Abstract

Silicate weathering is critical to sustain our habitable planet. Lithium (Li) isotopes enable us to investigate the nature of silicate weathering. A number of riverine Li isotope (δ7Lirw) investigations have been made from polar to equatorial terrains, but there remains no consensus about the controlling mechanisms of both weathering and δ7Lirw. Here we investigated δ7Lirw response to climate by collecting weekly river water samples in a small catchment (the Buha River within the Lake Qinghai basin) on the northeastern Tibetan Plateau, with stable tectonic, lithology, and topography. In the hydrology year of 2007 of the Buha River, we find that during the dry seasons, δ7Lirw ratios show temperature dependency typically, when the groundwater fed the river.

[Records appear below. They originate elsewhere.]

-- ==== Sys2Proof/Tests/Slice0.lean ====
section
/-! SUPPORT. Tests: ill-formed operands that the checks refuse, and for each statement states and operands that meet its
hypotheses, clause by clause. -/

namespace Sys2Proof.Tests

open Machine

set_option Elab.async false

/-! ## Small states and messages -/

/-- A state with the given register fields, and else every field at its reset value and every domain ON. -/
def st (kvs : List (FKey × Nat)) : State := kvs.foldl (fun s q => s.setReg q.1 q.2) {}

/-- Any message of type `ty`, in session 7 as its fifth. -/
def note (ty : Nat) (payload : List Nat) : LiftMsg :=
  { src := 1, type := ty, session := 7, seq := 5, length := payload.length, payload := toBytes payload }

/-- A request of a code with its parameters, to mailbox 3. -/
def ask (code : Nat) (ps : List Nat) : LiftMsg :=
  { note tyRequest (bytesBE 2 code ++ [0, 9] ++ bytesBE 4 ps.length ++ List.replicate 8 0 ++ ps) with mailbox := 3 }

/-- A message with its TAG. -/
def sealed (m : LiftMsg) : LiftMsg := { m with tag := msgTag [2] m }

/-- Session 7, open to the host whose key is [1]; its next message in order is the fifth. -/
def ses : Session :=
  { id := 7, src := 1, host := [1], kIn := [2], kOut := [3], mtu := 1500, boot := false, idleS := 1, retainS := 1, port := 48830
    v6 := true, dlv := 5 }

/-- A state whose host link is up, with the session open. -/
def hostSt (kvs : List (FKey × Nat)) (x : Session := ses) : State := { st ((dk .HP_STATUS_STATE, 3) :: kvs) with sessions := [x] }

theorem msgTag_tag (k : Bytes) (m : LiftMsg) (t : Bytes) : msgTag k { m with tag := t } = msgTag k m := rfl

/-- The conditions of `State.Reaches` and `State.Genuine` but for the TAG. -/
def reachB (s : State) (m : LiftMsg) : Bool :=
  s.hostUp && s.rd (dk .HP_CTL_VID) == 0 && decide (datagramBytes m ≤ s.mtuFor m) && !m.frag && m.udp && s.udpOk m

theorem reaches_of {s : State} {m : LiftMsg} (h : reachB s m = true) : s.Reaches m := by
  simp only [reachB, Bool.and_eq_true, beq_iff_eq, decide_eq_true_eq, Bool.not_eq_true'] at h
  obtain ⟨⟨⟨⟨⟨h1, h2⟩, h3⟩, h4⟩, h5⟩, h6⟩ := h
  exact ⟨h1, Or.inl h2, h3, h4, h5, h6⟩

/-- The conditions of `State.Quiet`, by evaluation. -/
def quietB (s : State) : Bool :=
  !s.lift.due && s.lift.again == none && s.lift.parked == [] && s.sessions.all (fun x => x.held.all (fun h => decide (x.dlv + 1 < h.seq)))

theorem quiet_of {s : State} (h : quietB s = true) : s.Quiet := by
  simp only [quietB, Bool.and_eq_true, beq_iff_eq, Bool.not_eq_true', List.all_eq_true, decide_eq_true_eq] at h
  exact ⟨h.1.1.1, h.1.1.2, h.1.2, h.2⟩

theorem genuine_of {s : State} {m : LiftMsg} {x : Session} (h : reachB s (sealed m) = true)
    (hs : s.session? m.session = some x) (hh : headerOk m = true) (hk : x.kIn = [2]) : s.Genuine (sealed m) x :=
  ⟨reaches_of h, hs, hh, by rw [hk]; exact (msgTag_tag _ _ _).symm⟩

/-- What acknowledgements leave of a state that a genuine message reaches. -/
def ackSt (s : State) (m : LiftMsg) : State := (takeAcks m.session (sealed m)).run ((bump (dk .HP_RX_FRAMES)).run s)

theorem heard_sealed {s : State} {m : LiftMsg} {x : Session} (h : s.Genuine (sealed m) x) : s.heard (sealed m) = ackSt s m := by
  have hid := State.id_of_session? h.open'
  have hs : ((bump (dk .HP_RX_FRAMES)).run s).session? (sealed m).session = some x := by simpa using h.open'
  rw [State.heard, authed, onFrame_reaches h.reaches]
  simp only [heardIn, Act.run_ask, hs, h.header, h.tag, hid]
  simp [Act.run_seq, ackSt, sealed]

/-- A message of a type is in its turn in a state, by evaluation. -/
def turnB (s : State) (m : LiftMsg) (x : Session) : Bool :=
  reachB s (sealed m) && s.session? m.session == some x && headerOk m && x.kIn == [2] && (ackSt s m).session? m.session == some x &&
  m.seq == x.dlv && quietB s

theorem turn_of {s : State} {m : LiftMsg} {x : Session} (h : turnB s m x = true) : s.InTurn (sealed m) x := by
  simp only [turnB, Bool.and_eq_true, beq_iff_eq] at h
  obtain ⟨⟨⟨⟨⟨⟨h1, h2⟩, h3⟩, h4⟩, h5⟩, h6⟩, h7⟩ := h
  have g := genuine_of h1 h2 h3 h4
  exact ⟨⟨x, g⟩, by rw [heard_sealed g]; exact h5, h6, quiet_of h7⟩

/-- A request is taken in a state, by evaluation. -/
def takenB (s : State) (m : LiftMsg) (x : Session) : Bool :=
  turnB s m x && m.mailbox != 0 && ((ackSt s m).mailbox m.mailbox).owner == none && ((ackSt s m).mailbox m.mailbox).st == .idle &&
  !x.boot && reqParamLen m + 16 == m.payload.length

/-- The condition of `State.lone`, by evaluation. -/
def loneB (s : State) (m : LiftMsg) : Bool := reqCommand m != abortCode ||
  (((ackSt s m).mailbox m.mailbox).busy == ((ackSt s m).mailbox m.mailbox).aborts && ((ackSt s m).mailbox m.mailbox).deferred == [])

theorem lone_of {s : State} {m : LiftMsg} {x : Session} (g : s.Genuine (sealed m) x) (h : loneB s m = true) : s.lone (sealed m) := by
  simp only [loneB, Bool.or_eq_true, bne_iff_ne, Bool.and_eq_true, beq_iff_eq] at h
  intro hc
  rw [heard_sealed g]
  exact h.resolve_left (fun k => k hc)

/-- A request is accepted in a state, by evaluation. -/
def readyB (s : State) (m : LiftMsg) (x : Session) : Bool := takenB s m x && reqParamLen m % 8 == 0 && reservedBad m == none && loneB s m

theorem taken_of {s : State} {m : LiftMsg} {x : Session} (h : takenB s m x = true) : s.Taken (sealed m) x := by
  simp only [takenB, Bool.and_eq_true, beq_iff_eq, bne_iff_ne, Bool.not_eq_true'] at h
  obtain ⟨⟨⟨⟨⟨h1, h2⟩, h3⟩, h4⟩, h5⟩, h6⟩ := h
  have t := turn_of h1
  obtain ⟨y, g⟩ := t.genuine
  have hh := heard_sealed g
  refine ⟨t, h2, ?_, ?_, ?_, h6⟩
  · left; rw [hh]; exact h3
  · left; rw [hh]; exact h4
  · rw [h5]; simp

theorem accepted_of {s : State} {m : LiftMsg} {x : Session} (h : readyB s m x = true) : s.Accepted (sealed m) x := by
  simp only [readyB, Bool.and_eq_true, beq_iff_eq] at h
  obtain ⟨⟨⟨h1, h2⟩, h3⟩, h4⟩ := h
  have t := taken_of h1
  obtain ⟨y, g⟩ := t.inTurn.genuine
  exact ⟨⟨t, h2, h3⟩, lone_of g h4⟩

/-! ## Requests whose length the spec leaves open -/

theorem packed_bounds (c : Nat) : 8 ≤ packedLen c ∧ packedLen c ≤ 8192 ∧ packedLen c % 8 = 0 := by
  unfold packedLen; omega

/-- A request of a code with n zero bytes of parameters, and its payload. -/
def zeros (code n : Nat) : LiftMsg := ask code (List.replicate n 0)

theorem zeros_payload (code n : Nat) : (zeros code n).payload =
    toBytes (bytesBE 2 code ++ [0, 9] ++ bytesBE 4 n ++ List.replicate 8 0) ++ List.replicate n 0#8 := by
  simp [zeros, ask, note, toBytes]

theorem zeros_length (code n : Nat) : (zeros code n).payload.length = 16 + n := by
  rw [zeros_payload]; simp [toBytes, bytesBE, bytesLE]; omega

theorem zeros_paramLen {code n : Nat} (hn : n ≤ 8192) : reqParamLen (zeros code n) = n := by
  simp only [reqParamLen, zeros_payload, bytesAt]
  simp [List.range, List.range.loop, toBytes, bytesBE, bytesLE, natBE, ofBE, ofBytes]
  omega

theorem zeros_command {code n : Nat} (hc : code < 65536) : reqCommand (zeros code n) = code := by
  simp only [reqCommand, zeros_payload, bytesAt]
  simp [List.range, List.range.loop, toBytes, bytesBE, bytesLE, natBE, ofBE, ofBytes]
  omega

theorem ofBE_zeros (bs : List Nat) (h : ∀ b ∈ bs, b = 0) : ofBE bs = 0 := by
  have : ∀ (bs : List Nat), (∀ b ∈ bs, b = 0) → bs.foldl (fun a b => a * 256 + b % 256) 0 = 0 := by
    intro bs
    induction bs with
    | nil => intro _; rfl
    | cons x r ih =>
      intro h
      rw [List.foldl_cons, h x List.mem_cons_self]
      exact ih (fun b hb => h b (List.mem_cons_of_mem _ hb))
  exact this bs h

theorem zeros_reserved {code n : Nat} : reservedBad (zeros code n) = none := by
  have key : ∀ o l : Nat, natBE (bytesAt (zeros code n).payload (16 + o) l) = 0 := by
    intro o l
    refine ofBE_zeros _ (fun b hb => ?_)
    simp only [ofBytes, bytesAt, List.map_map, List.mem_map, List.mem_range, Function.comp] at hb
    obtain ⟨i, -, rfl⟩ := hb
    rw [zeros_payload, List.getD_eq_getElem?_getD, List.getElem?_append_right (by simp [toBytes, bytesBE, bytesLE]; omega)]
    rw [List.getElem?_replicate]
    split <;> rfl
  simp only [reservedBad, Option.map_eq_none_iff, List.find?_eq_none]
  intro o _
  simp [key]

/-- What a request's acknowledgements leave does not depend on its parameters. -/
theorem ackSt_zeros (s : State) (code n : Nat) : ackSt s (zeros code n) = ackSt s (zeros 1 0) := rfl

/-- Whatever its length, a request of zeros is taken and accepted in a state in which one with no parameters is. -/
theorem zeros_accepted {s : State} {x : Session} {code n : Nat} (h : takenB s (zeros 1 0) x = true) (hm : 8320 ≤ s.mtuFor (zeros 1 0))
    (hc : code < 65536) (ha : code ≠ abortCode) (hn : n ≤ 8192) (h8 : n % 8 = 0) :
    s.Accepted (sealed (zeros code n)) x ∧ reqParamLen (sealed (zeros code n)) = n := by
  refine ⟨accepted_of ?_, zeros_paramLen hn⟩
  have hl : (zeros code n).length = 16 + n := by simp [zeros, ask, note, bytesBE, bytesLE]; omega
  have hp : (zeros code n).payload.length = 16 + n := zeros_length code n
  simp only [takenB, turnB, Bool.and_eq_true] at h
  obtain ⟨⟨⟨⟨⟨⟨⟨⟨⟨⟨⟨hr, hs⟩, hh⟩, hk⟩, ho⟩, hq⟩, hu⟩, hmb⟩, how⟩, hst⟩, hb⟩, -⟩ := h
  have hr' : reachB s (sealed (zeros code n)) = true := by
    simp only [reachB, Bool.and_eq_true, decide_eq_true_eq] at hr ⊢
    obtain ⟨⟨⟨⟨⟨r1, r2⟩, -⟩, r4⟩, r5⟩, r6⟩ := hr
    refine ⟨⟨⟨⟨⟨r1, r2⟩, ?_⟩, r4⟩, r5⟩, r6⟩
    have ht : (sealed (zeros code n)).tag.length ≤ 16 := by
      show (msgTag _ _).length ≤ 16
      simp only [msgTag, toBytes, List.length_map, List.length_take]; omega
    have hv : (sealed (zeros code n)).v6 = true := rfl
    have hz : (sealed (zeros code n)).length = 16 + n := hl
    have hm' : 8320 ≤ s.mtuFor (sealed (zeros code n)) := hm
    simp only [datagramBytes, hv, hz, if_true]
    omega
  have hh' : headerOk (zeros code n) = true := by
    have e : headerOk (zeros code n) = (decide ((zeros code n).length ≤ 8216) && (zeros code n).length == (zeros code n).payload.length) := by
      simp [headerOk, zeros, ask, note, hostTypes, tyRequest]
    rw [e, hl, hp]; simp; omega
  simp only [readyB, takenB, turnB, loneB, Bool.and_eq_true, Bool.or_eq_true, bne_iff_ne, zeros_reserved, zeros_paramLen hn, zeros_command hc, hp]
  exact ⟨⟨⟨⟨⟨⟨⟨⟨⟨⟨⟨⟨⟨⟨hr', hs⟩, hh'⟩, hk⟩, ho⟩, hq⟩, hu⟩, bne_iff_ne.mp hmb⟩, how⟩, hst⟩, hb⟩, by simp; omega⟩, by simp [h8]⟩, rfl⟩, Or.inl ha⟩

/-! ## Legal states -/

theorem reset_fits (f : Fld) : f.spec.reset < 2 ^ f.width := by cases f <;> first | exact Nat.two_pow_pos _ | decide

/-- The conditions of `State.Legal`, by evaluation. -/
def legalB (s : State) : Bool :=
  Memory.wf s && SMap.sorted s.regs && s.regs.all (fun kv => decide (kv.2 < 2 ^ (Fld.ofNat (kv.1 / 2147483648)).width)) &&
  decide (s.sessions.length ≤ 4 ∧ s.halfOpen.length ≤ 16 ∧ s.events.length ≤ 256 ∧ s.fuses.field.length ≤ 2048)

theorem legal_of {s : State} (h : legalB s = true) : s.Legal := by
  simp only [legalB, Bool.and_eq_true, decide_eq_true_eq, List.all_eq_true] at h
  obtain ⟨⟨⟨h1, h2⟩, h3⟩, h4, h5, h6, h7⟩ := h
  refine ⟨h1, h2, fun k => ?_, h4, h5, h6, h7⟩
  have mem : ∀ (m : SMap Nat) (c v : Nat), SMap.find? m c = some v → (c, v) ∈ m := by
    intro m c v hm
    induction m with
    | nil => simp [SMap.find?] at hm
    | cons q r ih =>
      obtain ⟨a, b⟩ := q
      simp only [SMap.find?] at hm
      split at hm
      · injection hm with hm; subst_vars; exact List.mem_cons_self
      · exact List.mem_cons_of_mem _ (ih hm)
  have hc : k.code / 2147483648 = k.f.ctorIdx := by simp only [FKey.code]; omega
  unfold State.rd
  cases hf : SMap.find? s.regs k.code with
  | none => exact reset_fits _
  | some v =>
    have := h3 _ (mem _ _ _ hf)
    rw [hc, Fld.ofNat_ctorIdx] at this
    exact this

/-! ## The machine -/

theorem wit_StepRunsFront : State.reset.pending = [] ∧ ({ State.reset with pending := [.refresh 0, .gateTimeout] } : State).pending =
    Instr.refresh 0 :: [.gateTimeout] := ⟨rfl, rfl⟩

theorem wit_StepKeepsLegal : (hostSt []).Legal ∧ ∃ t, step { hostSt [] with pending := [.idleTimeout 7] } = .next t ∧ t.sessions = [] :=
  ⟨legal_of (by decide +kernel), _, rfl, by decide +kernel⟩

theorem wit_FusesStayBurned : ∃ t, exec .fuseWordBurned { st [] with sec := { burns := [.hostOk] } } = .next t ∧
    t.fuses.hostOk = 0xFFFFFFFF#32 := ⟨_, rfl, by decide +kernel⟩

During the monsoon seasons, δ7Lirw were obviously lower than the temperature dependency predicted values, when abundant rock dissolved and thereby fresh Li release into rivers. We propose that the hydrology and temperature dependency together play important roles in regulating δ7Lirw ratios in such an alpine small catchment. The mechanism is that long residence time facilitates the equilibrium chemical and Li isotopic fractionation during the dry seasons, so a temperature dependency of δ7Lirw is achieved. In contrast, rapid erosion and weathering contribution of fresh rock-like δ7Li to river water would significantly decrease δ7Lirw ratios during the monsoon seasons. This hypothesis can better interpret previously reported data of seasonal δ7Lirw variation, as a superposition between temperature dependency and hydrology regulation on silicates weathering in the small catchments besides tectonics.